Она старалась. Конечно же, они обе старались – по негласному договору всеми силами пытались воскресить дружбу, ходили в те же места, что и раньше, разговаривали на те же темы, и обменивались теми же мыслями. Старались упорно, тщательно, выбирая слова и наряды, натягивая на лица улыбки, и начиная потихоньку ненавидеть друг друга, и самих себя. Так продолжалось, пока в один день Лёка не сказала:

– Хватит.

Женька вздрогнула, подняла глаза от книжки, и снова опустила их назад.
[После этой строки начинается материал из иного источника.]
@[simp] theorem State.nearest_r (s : State) : s.nearest.r = { s.r with round := 1#2 } := rfl
@[simp] theorem State.nearest_sh (s : State) : s.nearest.sh = s.sh := rfl
@[simp] theorem State.nearest_shadowValid (s : State) : s.nearest.shadowValid = s.shadowValid := rfl
@[simp] theorem State.nearest_oreg (s : State) : s.nearest.oreg = s.oreg := rfl
@[simp] theorem State.nearest_inChain (s : State) : s.nearest.inChain = s.inChain := rfl
@[simp] theorem State.nearest_hi (s : State) : s.nearest.hi = s.hi := rfl
@[simp] theorem State.nearest_lo (s : State) : s.nearest.lo = s.lo := rfl
@[simp] theorem State.nearest_clockRunning (s : State) : s.nearest.clockRunning = s.clockRunning := rfl
@[simp] theorem State.nearest_tickPhase (s : State) : s.nearest.tickPhase = s.tickPhase := rfl
@[simp] theorem State.nearest_tsCount (s : State) : s.nearest.tsCount = s.tsCount := rfl
@[simp] theorem State.nearest_intEnabled (s : State) : s.nearest.intEnabled = s.intEnabled := rfl
@[simp] theorem State.nearest_mem (s : State) : s.nearest.mem = s.mem := rfl
@[simp] theorem State.nearest_cache (s : State) : s.nearest.cache = s.cache := rfl
@[simp] theorem State.nearest_ws (s : State) : s.nearest.ws = s.ws := rfl
@[simp] theorem State.nearest_prefetch (s : State) : s.nearest.prefetch = s.prefetch := rfl
@[simp] theorem State.nearest_conf (s : State) : s.nearest.conf = s.conf := rfl
@[simp] theorem State.nearest_links (s : State) : s.nearest.links = s.links := rfl
@[simp] theorem State.nearest_clink0 (s : State) : s.nearest.clink0 = s.clink0 := rfl
@[simp] theorem State.nearest_clink1 (s : State) : s.nearest.clink1 = s.clink1 := rfl
@[simp] theorem State.nearest_vcp (s : State) : s.nearest.vcp = s.vcp := rfl
@[simp] theorem State.nearest_events (s : State) : s.nearest.events = s.events := rfl
@[simp] theorem State.nearest_ctl (s : State) : s.nearest.ctl = s.ctl := rfl
@[simp] theorem State.nearest_agenda (s : State) : s.nearest.agenda = s.agenda := rfl
@[simp] theorem State.nearest_cpuMode (s : State) : s.nearest.cpuMode = s.cpuMode := rfl
@[simp] theorem State.nearest_resuming (s : State) : s.nearest.resuming = s.resuming := rfl
@[simp] theorem State.nearest_descheduled (s : State) : s.nearest.descheduled = s.descheduled := rfl
@[simp] theorem State.nearest_rcTails (s : State) : s.nearest.rcTails = s.rcTails := rfl
@[simp] theorem State.nearest_temps (s : State) : s.nearest.temps = s.temps := rfl
@[simp] theorem State.nearest_trouble (s : State) : s.nearest.trouble = s.trouble := rfl
@[simp] theorem State.nearest_draws (s : State) : s.nearest.draws = s.draws := rfl

@[simp] theorem State.setWptr_r (s : State) (w : Word) :
    (s.setWptr w).r = { s.r with wdesc := wordAddr w ||| (s.r.wdesc &&& 1#32) } := rfl
@[simp] theorem State.setWptr_sh (s : State) (w : Word) : (s.setWptr w).sh = s.sh := rfl
@[simp] theorem State.setWptr_shadowValid (s : State) (w : Word) : (s.setWptr w).shadowValid = s.shadowValid := rfl
@[simp] theorem State.setWptr_oreg (s : State) (w : Word) : (s.setWptr w).oreg = s.oreg := rfl
@[simp] theorem State.setWptr_inChain (s : State) (w : Word) : (s.setWptr w).inChain = s.inChain := rfl
@[simp] theorem State.setWptr_hi (s : State) (w : Word) : (s.setWptr w).hi = s.hi := rfl
@[simp] theorem State.setWptr_lo (s : State) (w : Word) : (s.setWptr w).lo = s.lo := rfl
@[simp] theorem State.setWptr_clockRunning (s : State) (w : Word) : (s.setWptr w).clockRunning = s.clockRunning := rfl
@[simp] theorem State.setWptr_tickPhase (s : State) (w : Word) : (s.setWptr w).tickPhase = s.tickPhase := rfl
@[simp] theorem State.setWptr_tsCount (s : State) (w : Word) : (s.setWptr w).tsCount = s.tsCount := rfl
@[simp] theorem State.setWptr_intEnabled (s : State) (w : Word) : (s.setWptr w).intEnabled = s.intEnabled := rfl
@[simp] theorem State.setWptr_mem (s : State) (w : Word) : (s.setWptr w).mem = s.mem := rfl
@[simp] theorem State.setWptr_cache (s : State) (w : Word) : (s.setWptr w).cache = s.cache := rfl
@[simp] theorem State.setWptr_ws (s : State) (w : Word) :
    (s.setWptr w).ws = s.ws.adjusted s.r.wptr (wordAddr w)
      ({ s.r with wdesc := wordAddr w ||| (s.r.wdesc &&& 1#32) } : Regs).physWptr := rfl
@[simp] theorem State.setWptr_prefetch (s : State) (w : Word) : (s.setWptr w).prefetch = s.prefetch := rfl
@[simp] theorem State.setWptr_conf (s : State) (w : Word) : (s.setWptr w).conf = s.conf := rfl
@[simp] theorem State.setWptr_links (s : State) (w : Word) : (s.setWptr w).links = s.links := rfl
@[simp] theorem State.setWptr_clink0 (s : State) (w : Word) : (s.setWptr w).clink0 = s.clink0 := rfl
@[simp] theorem State.setWptr_clink1 (s : State) (w : Word) : (s.setWptr w).clink1 = s.clink1 := rfl
@[simp] theorem State.setWptr_vcp (s : State) (w : Word) : (s.setWptr w).vcp = s.vcp := rfl
@[simp] theorem State.setWptr_events (s : State) (w : Word) : (s.setWptr w).events = s.events := rfl
@[simp] theorem State.setWptr_ctl (s : State) (w : Word) : (s.setWptr w).ctl = s.ctl := rfl
@[simp] theorem State.setWptr_agenda (s : State) (w : Word) : (s.setWptr w).agenda = s.agenda := rfl
@[simp] theorem State.setWptr_cpuMode (s : State) (w : Word) : (s.setWptr w).cpuMode = s.cpuMode := rfl
@[simp] theorem State.setWptr_resuming (s : State) (w : Word) : (s.setWptr w).resuming = s.resuming := rfl
@[simp] theorem State.setWptr_descheduled (s : State) (w : Word) : (s.setWptr w).descheduled = s.descheduled := rfl
@[simp] theorem State.setWptr_rcTails (s : State) (w : Word) : (s.setWptr w).rcTails = s.rcTails := rfl
@[simp] theorem State.setWptr_temps (s : State) (w : Word) : (s.setWptr w).temps = s.temps := rfl
@[simp] theorem State.setWptr_trouble (s : State) (w : Word) : (s.setWptr w).trouble = s.trouble := rfl
@[simp] theorem State.setWptr_draws (s : State) (w : Word) : (s.setWptr w).draws = s.draws := rfl

end Sys2Proof.Machine
end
– Что хватит? – тихо спросила.

Она сидела за столом, укутав ноги пледом, и читала Амаду – на этот раз уже не «Генералов», а историю про рыбака, который женился на дочери богатого торговца, и про их любовь. Было что-то такое в этой любви… Похожее на неё саму сейчас.

Лёка громко вздохнула, присела напротив Женьки за стол, и повторила:

– Мелкая, хватит. Слышишь? Мы пытаемся склеить то, чего давно уже нет.

Страх мелкими иголками пронзил Женькино сердце. Что же это? Она что, хочет… уйти? Ей… надоело? Она снова оставит меня… одну?

– О чем ты? – Дрожащим голосом спросила она.

Лёка сделала глубокий вдох, протянула руку через стол, и коснулась Женькиной ладони. Ладонь дернулась, но Лёка не позволила убрать руку.

– То, что было, уже не вернешь, – сказала она мягко, – мы обе это знаем. Той дружбы, что была у нас, не будет уже никогда.

Женька съежилась на стуле, невероятным усилием заставляя себя не плакать. Она ждала удара.

– И не потому, что мы не хотим. Не потому, что мало стараемся, а потому что это просто невозможно. И поэтому я предлагаю с этим покончить…

Женька неожиданно для себя крепко сжала Лёкину ладонь и закрыла глаза. Ну вот и всё. Кончено.

– …И начать с начала.

Кулак разжался. Снова заструилась кровь по сердцу, становясь с каждой секундой всё слаще.

– О чем ты? – и даже голос обрел силу – пока еще неуверенную, испуганную, но всё же силу.

Лёка погладила Женькину ладонь и чертята в её глазах насмешливо ухмыльнулись.

– Я предлагаю тебе начать заново, – сказала она, – с самого начала. Что было – то было, и того не вернешь. Надо жить дальше.

– Хочешь притвориться, что ничего не произошло? – спросила Женька.

– Нет. Мы же с тобой не трусы, мелкая, чтобы от реальности бегать. Что было – то было. Притворяться не станем. А вот дальше жить попробуем.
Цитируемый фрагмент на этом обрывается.